• _WHAT YOU WILL DO_
Up to and including the line that contains "t.toNat g d a", return every line from the start of the data, unchanged.

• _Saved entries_
/-- The fields of an instruction's word. A device step has no word; the fields given for one are those
of the word 0, which is unassigned. -/
def toRaw : Instr → Raw
  | .add g d a b => mkDAB 0x01 0 g d a b
  | .sub g d a b => mkDAB 0x02 0 g d a b
  | .mul g d a b => mkDAB 0x03 0 g d a b
  | .div g d a b => mkDAB 0x04 0 g d a b
  | .idiv g d a b => mkDAB 0x05 0 g d a b
  | .mod g d a b => mkDAB 0x06 0 g d a b
  | .neg g d a => mkDA 0x07 0 g d a
  | .abs g d a => mkDA 0x08 0 g d a
  | .min g d a b => mkDAB 0x09 0 g d a b
  | .max g d a b => mkDAB 0x0A 0 g d a b
  | .ceq g d a b => mkDAB 0x0B 0 g d a b
  | .cne g d a b => mkDAB 0x0C 0 g d a b
  | .clt g d a b => mkDAB 0x0D 0 g d a b
  | .cle g d a b => mkDAB 0x0E 0 g d a b
  | .truth g d a => mkDA 0x0F 0 g d a
  | .tagof g d a => mkDA 0x10 0 g d a
  | .tagset g t d a => mkDA 0x11 t.toNat g d a
  | .tagsetDyn g d a b => mkDAB 0x11 16 g d a b
  | .tagis g d a b => mkDAB 0x12 0 g d a b
  | .mov g d a => mkDA 0x13 0 g d a
  | .iadd g ov d a b => mkDAB 0x14 ov.code g d a b
  | .isub g ov d a b => mkDAB 0x15 ov.code g d a b
  | .imul g ov d a b => mkDAB 0x16 ov.code g d a b
  | .imulh g u d a b => mkDAB 0x17 (boolN u) g d a b
  | .idivt g u d a b => mkDAB 0x18 (boolN u) g d a b
  | .iremt g u d a b => mkDAB 0x19 (boolN u) g d a b
  | .shl g u d a b => mkDAB 0x20 (boolN u) g d a b
  | .shr g u d a b => mkDAB 0x21 (boolN u) g d a b
  | .sar g u d a b => mkDAB 0x22 (boolN u) g d a b
  | .bfx g u d a b => mkDAB 0x28 (boolN u) g d a b
  | .imad g ov d a b c => mkDABC 0x1A ov.code g d a b c
  | .and g d a b => mkDAB 0x1B 0 g d a b
  | .or g d a b => mkDAB 0x1C 0 g d a b
  | .xor g d a b => mkDAB 0x1D 0 g d a b
  | .andn g d a b => mkDAB 0x1E 0 g d a b
  | .rol g d a b => mkDAB 0x23 0 g d a b
  | .imin g d a b => mkDAB 0x2A 0 g d a b
  | .imax g d a b => mkDAB 0x2B 0 g d a b
  | .nmin g d a b => mkDAB 0x2C 0 g d a b
  | .nmax g d a b => mkDAB 0x2D 0 g d a b
  | .hash g d a b => mkDAB 0x56 0 g d a b
  | .rndu g d a b => mkDAB 0x57 0 g d a b
  | .alloc g d a b => mkDAB 0x6E 0 g d a b
  | .mand g d a b => mkDAB 0x80 0 g d a b
  | .mor g d a b => mkDAB 0x81 0 g d a b
  | .mxor g d a b => mkDAB 0x82 0 g d a b
  | .jadd g d a b => mkDAB 0x95 0 g d a b
  | .sld g d a b => mkDAB 0xB0 0 g d a b
  | .not g d a => mkDA 0x1F 0 g d a
  | .popc g d a => mkDA 0x24 0 g d a
  | .clz g d a => mkDA 0x25 0 g d a
  | .ctz g d a => mkDA 0x26 0 g d a
  | .brev g d a => mkDA 0x27 0 g d a
  | .mnot g d a => mkDA 0x83 0 g d a
  | .mpopc g d a => mkDA 0x84 0 g d a
  | .mget g d a => mkDA 0x87 0 g d a
  | .launch g d a => mkDA 0x97 0 g d a
  | .bfi g d a b c => mkDABC 0x29 0 g d a b c
  | .icmp g cn d a b => mkDAB 0x2E cn.code g d a b
  | .sel g s d a b c => mkDABC 0x2F (boolN s) g d a b c
  | .lea g sc d a b c => mkDABC 0x30 sc.toNat g d a b c
  | .fadd g p rm d a b => mkDAB 0x40 (8 * boolN p + rm.code) g d a b
  | .fsub g p rm d a b => mkDAB 0x41 (8 * boolN p + rm.code) g d a b
  | .fmul g p rm d a b => mkDAB 0x42 (8 * boolN p + rm.code) g d a b
  | .fdiv g p rm d a b => mkDAB 0x44 (8 * boolN p + rm.code) g d a b
  | .ffma g p rm d a b c => mkDABC 0x43 (8 * boolN p + rm.code) g d a b c
  | .fsqrt g p rm d a => mkDA 0x45 (8 * boolN p + rm.code) g d a
  | .frnd g p rm d a => mkDA 0x49 (8 * boolN p + rm.code) g d a
  | .fmin g p d a b => mkDAB 0x46 (8 * boolN p) g d a b
  | .fmax g p d a b => mkDAB 0x47 (8 * boolN p) g d a b
  | .fcmp g p cn d a b => mkDAB 0x48 (8 * boolN p + cn.code) g d a b
  | .fabs g p d a => mkDA 0x4A (8 * boolN p) g d a
  | .fneg g p d a => mkDA 0x4B (8 * boolN p) g d a
  | .log2 g p d a => mkDA 0x4C (8 * boolN p) g d a
  | .exp2 g p d a => mkDA 0x4D (8 * boolN p) g d a
  | .rcp g p d a => mkDA 0x4E (8 * boolN p) g d a
  | .rsq g p d a => mkDA 0x4F (8 * boolN p) g d a
  | .sin g p d a => mkDA 0x50 (8 * boolN p) g d a
  | .cos g p d a => mkDA 0x51 (8 * boolN p) g d a
  | .cvt g f rm d a => mkDA 0x52 (8 * f.code + rm.code) g d a
  | .pack g f md d a => mkRaw 0x53 g d.enc a.enc 0#11 0#11 (8 * f.code + md.toNat) []
  | .unpk g f w d a => mkRaw 0x54 g d.enc a.enc 0#11 0#11 (8 * f.code + boolN w) [a]
  | .k8dec g f j d a => mkRaw 0x55 g d.enc a.enc 0#11 0#11 (4 * boolN f + j.toNat) [a]
  | .jmp g o => mkBr 0x60 0 g 0#11 o
  | .br g n c o => mkBr 0x61 (boolN n) g c.enc o
  | .call g l o => mkBr 0x62 0 g l.enc o
  | .callr g l t => mkDA 0x63 0 g l t
  | .ret g t => mkA 0x64 0 g t
  | .loopd g c o => mkBr 0x65 0 g (Reg.s c).enc o
  | .exit g => mkNone 0x66 0 g
  | .nop g => mkNone 0x67 0 g
  | .ld g ln nh d m => mkMem 0x68 (2 * boolN ln + boolN nh) g d.enc m m.srcs
  | .st g ln d m => mkMem 0x69 (2 * boolN ln) g d.enc m (d :: m.srcs)
  | .ldt g f d m => mkMem 0x6A (8 * f.code) g d.enc m m.srcs
  | .stt g f md d m => mkMem 0x6B (8 * f.code + md.toNat) g d.enc m (d :: m.srcs)
  | .hld g d m => mkMem 0x6C 0 g d.enc m m.srcs
  | .hst g d m => mkMem 0x6D 0 g d.enc m (d :: m.srcs)
  | .ldl g n nh d m => mkMem 0x6F (8 * boolN nh + n.toNat) g (vreg d) m m.srcs
  | .trap g a => mkA 0x70 0 g a
  | .sysc g a => mkA 0x71 0 g a
  | .snap g a => mkA 0x76 0 g a
  | .regs g a => mkA 0x96 0 g a
  | .mwait g a => mkA 0xDA 0 g a
  | .cbld g a => mkA 0xDB 0 g a
  | .hret a => mkA 0x72 0 Guard.always a
  | .bkpt g => mkNone 0x73 0 g
  | .mfs g d n => mkRaw 0x74 g d.enc 0#11 0#11 (0#3 ++ n) 0 []
  | .mts g a n => mkRaw 0x75 g 0#11 a.enc 0#11 (0#3 ++ n) 0 [a]
  | .mffs g h d a => mkDA 0x85 (boolN h) g d a
  | .mset g h d a => mkDA 0x86 (boolN h) g d a
  | .brd g n c o j => { mkBr 0x88 (boolN n) g c.enc o with lx := 1#1, lit := j.signExtend 64 }
  | .vote g m d a => mkDA 0x89 m.code g d a
  | .shfl g m f d a b => mkRaw 0x8A g d.enc a.enc b.enc (optEnc f) (4 * boolN f.isSome + m.code) (a :: b :: f.toList)
  | .lgather g n d a b => mkRaw 0x8B g d.enc (vreg a) b.enc 0#11 n.toNat [b]
  | .bcast g l d a => mkRaw 0x8C g d.enc a.enc (optEnc l) 0#11 (boolN l.isNone) (a :: l.toList)
  | .redw g op ty d a b => mkDAB 0x8D (16 * op.code + 4 * ty.code) g d a b
  | .scanw g op ty ex d a => mkDA 0x8E (16 * op.code + 4 * ty.code + 2 * boolN ex) g d a
  | .topk g n ty nf nz d a b => mkRaw 0x8F g (vreg d) (vreg a) b.enc 0#11 (16 * n.toNat + 4 * ty.code + 2 * boolN nf + boolN nz) [b]
  | .merge g ty d a b => mkRaw 0x90 g (vreg d) (vreg a) (vreg b) 0#11 (4 * ty.code) []
  | .sortw g ty ds d a => mkRaw 0x91 g (vreg d) (vreg a) 0#11 0#11 (4 * ty.code + 2 * boolN ds) []
  | .gbar g op ty sl d a b => mkDAB 0x92 (16 * op.code + 4 * ty.code + sl.toNat) g d a b
  | .spawn g cl k f a => mkRaw 0x93 g 0#11 (vreg a) 0#11 0#11 (8 * cl.toNat + 2 * k.toNat + boolN f) []
  | .join g a b => mkRaw 0x94 g 0#11 a.enc b.enc 0#11 0 [a, b]
  | .atom g op o d m => mkScope 0xA0 (8 * op.code + 2 * o.code) g d.enc m [m.base]
  | .cas g o d m => mkScope 0xA1 (2 * o.code) g d.enc m [m.base]
  | .cas2 g o d m => mkScope 0xA2 (2 * o.code) g d.enc m [m.base]
  | .lda g d m => mkScope 0xA3 0 g d.enc m [m.base]
  | .stl g d m => mkScope 0xA4 0 g d.enc m [d, m.base]
  | .phase g k sc => mkNone 0xA5 (8 * sc.toNat + k.code) g
  | .cflush g b m => mkMem 0xA6 (boolN b) g 0#11 m m.srcs
  | .cinvl g b m => mkMem 0xA7 (boolN b) g 0#11 m m.srcs
  | .pref g b m => mkMem 0xA8 (boolN b) g 0#11 m m.srcs
  | .lds g f d m => mkMem 0xA9 (8 * f.code) g d.enc m m.srcs
  | .sts g f md d m => mkMem 0xAA (8 * f.code + md.toNat) g d.enc m (d :: m.srcs)
  | .ldw g sz d m => mkMem 0xAB sz.toNat g d.enc m m.srcs
  | .stw g sz d m => mkMem 0xAC sz.toNat g d.enc m (d :: m.srcs)
  | .chbind g k n a => mkRaw 0xAD g (Dst.chan n).enc a.enc 0#11 0#11 k.code [a]
  | .enq g t d m => mkMem 0xAE (boolN t) g (vreg d) m m.srcs
  | .deq g t d m => mkMem 0xAF (boolN t) g (vreg d) m m.srcs
  | .sst g h k v => mkRaw 0xB1 g 0#11 h.enc k.enc v.enc 0 [h, k, v]
  | .sadd g o d h k v => mkDABC 0xB2 o.code g d h k v
  | .sxch g d h k v => mkDABC 0xB3 0 g d h k v
  | .scas g d h k c => mkRaw 0xB4 g d.enc h.enc k.enc c.enc 0 [h, k]
  | .snext g ge d h k => mkRaw 0xB5 g d.enc h.enc k.enc 0#11 (boolN ge) [h, k]
  | .sscan g n ge l d h k => mkRaw 0xB6 g (vreg d) h.enc k.enc (optEnc l) (n.toNat + 32 * boolN ge + 64 * boolN l.isSome) (h :: k :: l.toList)
  | .sstat g w al d h x => mkDAB 0xB7 (w.code + 8 * boolN al) g d h x
  | .cpy g t d x y z => mkDABC 0xC0 (boolN t) g d x y z
  | .cpyg g sl t d x y z => mkDABC 0xC1 (2 * sl.toNat + boolN t) g d x y z
  | .cpym g t d x y z f => { mkDABC 0xC2 (boolN t) g d x y z with lx := 1#1, lit := f }
  | .cpyd g d a b => mkDAB 0xC3 0 g d a b
  | .cpys g d a b => mkDAB 0xC4 0 g d a b
  | .cpyx g d a b => mkDAB 0xC5 0 g d a b
  | .gwait g d a b => mkDAB 0xC6 0 g d a b
  | .gtest g d a b => mkDAB 0xC7 0 g d a b
  | .garm g sl x y z => mkRaw 0xC8 g 0#11 x.enc y.enc z.enc sl.toNat [x, y, z]
  | .gdis g sl d => mkRaw 0xC9 g d.enc 0#11 0#11 0#11 sl.toNat []
  | .cpyq g d k => mkDA 0xCA 0 g d k
  | .cpyqCancel g d k => mkDA 0xCA 1 g d k
  | .tshape g t x => mkRaw 0xD0 g t.enc x.enc 0#11 0#11 0 [t, x]
  | .tld g t x => mkRaw 0xD1 g t.enc x.enc 0#11 0#11 0 [t, x]
  | .tst g t x => mkRaw 0xD2 g t.enc x.enc 0#11 0#11 0 [t, x]
  | .mma g p st bl x a b => mkRaw 0xD3 g (accEnc x) a.enc b.enc 0#11 (p.code + 16 * boolN st + 32 * boolN bl) [a, b]
  | .sacc g f x y a b => mkRaw 0xD4 g (accEnc x) (accEnc y) a.enc b.enc (boolN f) [a, b]
  | .acq g x => mkRaw 0xD5 g (accEnc x) 0#11 0#11 0#11 0 []
  | .rel g x => mkRaw 0xD6 g (accEnc x) 0#11 0#11 0#11 0 []
  | .accout g o rm x a b c => mkRaw 0xD7 g (accEnc x) a.enc b.enc c.enc (8 * o.code + rm.toNat) [a, b, c]
  | .accz g t x => mkRaw 0xD8 g (accEnc x) 0#11 0#11 0#11 (boolN t) []
  | .mfence g d => mkRaw 0xD9 g d.enc 0#11 0#11 0#11 0 []
  | .sret m => mkA 0xE0 0 Guard.always m
  | .sretHost m => mkA 0xE0 1 Guard.always m
  | .pmap g an d a b => mkDAB 0xE1 (boolN an) g d a b
  | .pmapAttr g d a b => mkDAB 0xE1 2 g d a b
  | .pmapUnmap g d a => mkRaw 0xE1 g d.enc a.enc Reg.zr.enc 0#11 4 [a]
  | .pinv g sz a => mkA 0xE2 sz.code g a
  | .pinvAll g => mkRaw 0xE2 g 0#11 Reg.zr.enc 0#11 0#11 4 []
  | .pmigStart d a b => mkDAB 0xE3 0 Guard.always d a b
  | .pmigStat d a => mkRaw 0xE3 Guard.always d.enc a.enc Reg.zr.enc 0#11 1 [a]
  | .icinvLine a => mkA 0xE4 0 Guard.always a
  | .icinvPage a => mkA 0xE4 1 Guard.always a
  | .icinvAsid => mkA 0xE4 2 Guard.always (.reg .zr)
  | .rdctlShb w d => mkRdctl 0 w d
  | .rdctlItab w d => mkRdctl 1 w d
  | .rdctlRbase w d => mkRdctl 2 w d
  | .rdctlRsize w d => mkRdctl 3 w d
  | .rdctlCtl w d => mkRdctl 4 w d
  | .rdctlRhead w d => mkRdctl 5 w d
  | .rdctlRtail w d => mkRdctl 6 w d
  | .rdctlRdrop w d => mkRdctl 7 w d
  | .sdeclCreate g d a b => mkDAB 0xE6 0 g d a b
  | .sdeclGrow g d a b => mkDAB 0xE6 1 g d a b
  | .sdeclRetire g d a => mkRaw 0xE6 g d.enc a.enc Reg.zr.enc 0#11 2 [a]
  | .gtblSpill g d a b => mkDAB 0xE7 0 g d a b
  | .gtblCont g d a b => mkDAB 0xE7 1 g d a b
  | .rep n ds as bs cs => mkRep n ds as bs cs
  | .unassignedOpcode w => Raw.ofWord w 0#64
  | _ => mkNone 0 0 Guard.always

/-- The word of an instruction and its literal word, when it has one (R61). -/
def encode (i : Instr) : Word × Option Word :=
  let r := toRaw i
  (r.toWord, if r.lx = 1#1 then some r.lit else none)

/-- Bytes an instruction occupies: 8, or 16 with a literal word (R61). -/
def Instr.size (i : Instr) : Nat := if (toRaw i).lx = 1#1 then 16 else 8

/-! ### Bytes -/

/-- Eight bytes, lowest address first, as a little-endian word (R61). -/
def wordOfBytes (l : List Byte) : Word :=
  BitVec.ofNat 64 (l.foldr (fun b acc => acc * 256 + b.toNat) 0)

/-- The eight bytes of a word, lowest address first. -/
def bytesOfWord (w : Word) : List Byte :=
  [0, 1, 2, 3, 4, 5, 6, 7].map fun k => w.extractLsb' (8 * k) 8

/-- The decoder on any bytes: one instruction and the bytes that follow it, or why there is none. -/
def decode (l : List Byte) : Except DecodeError (Instr × List Byte) :=
  if l.length < 8 then .error .truncated
  else
    let w := wordOfBytes (l.take 8)
    if w.extractLsb' 0 1 = 1#1 then
      if l.length < 16 then .error .truncated
      else do
        let i ← decodeWord w (wordOfBytes ((l.drop 8).take 8))
        return (i, l.drop 16)
    else do
      let i ← decodeWord w 0#64
      return (i, l.drop 8)

/-- The bytes of an instruction in memory (R61). -/
def encodeBytes (i : Instr) : List Byte :=
  match encode i with
  | (w, none) => bytesOfWord w
  | (w, some l) => bytesOfWord w ++ bytesOfWord l

/-- The instruction the decoder reads from an instruction whose bits are `w`, bit 0 the least significant
bit of the first word; bits above `nbits` are zero. -/
def decodeTableWord (nbits w : Nat) : Option Instr :=
  let v := w % 2 ^ nbits
  match decode (bytesOfWord (BitVec.ofNat 64 v) ++ bytesOfWord (BitVec.ofNat 64 (v / 2 ^ 64))) with
  | .ok (i, _) => some i
  | .error _ => none

end Sys2Proof
end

• _WRITTEN RESPONSE_
/-- The fields of an instruction's word. A device step has no word; the fields given for one are those
of the word 0, which is unassigned. -/
def toRaw : Instr → Raw
  | .add g d a b => mkDAB 0x01 0 g d a b
  | .sub g d a b => mkDAB 0x02 0 g d a b
  | .mul g d a b => mkDAB 0x03 0 g d a b
  | .div g d a b => mkDAB 0x04 0 g d a b
  | .idiv g d a b => mkDAB 0x05 0 g d a b
  | .mod g d a b => mkDAB 0x06 0 g d a b
  | .neg g d a => mkDA 0x07 0 g d a
  | .abs g d a => mkDA 0x08 0 g d a
  | .min g d a b => mkDAB 0x09 0 g d a b
  | .max g d a b => mkDAB 0x0A 0 g d a b
  | .ceq g d a b => mkDAB 0x0B 0 g d a b
  | .cne g d a b => mkDAB 0x0C 0 g d a b
  | .clt g d a b => mkDAB 0x0D 0 g d a b
  | .cle g d a b => mkDAB 0x0E 0 g d a b
  | .truth g d a => mkDA 0x0F 0 g d a
  | .tagof g d a => mkDA 0x10 0 g d a
  | .tagset g t d a => mkDA 0x11 t.toNat g d a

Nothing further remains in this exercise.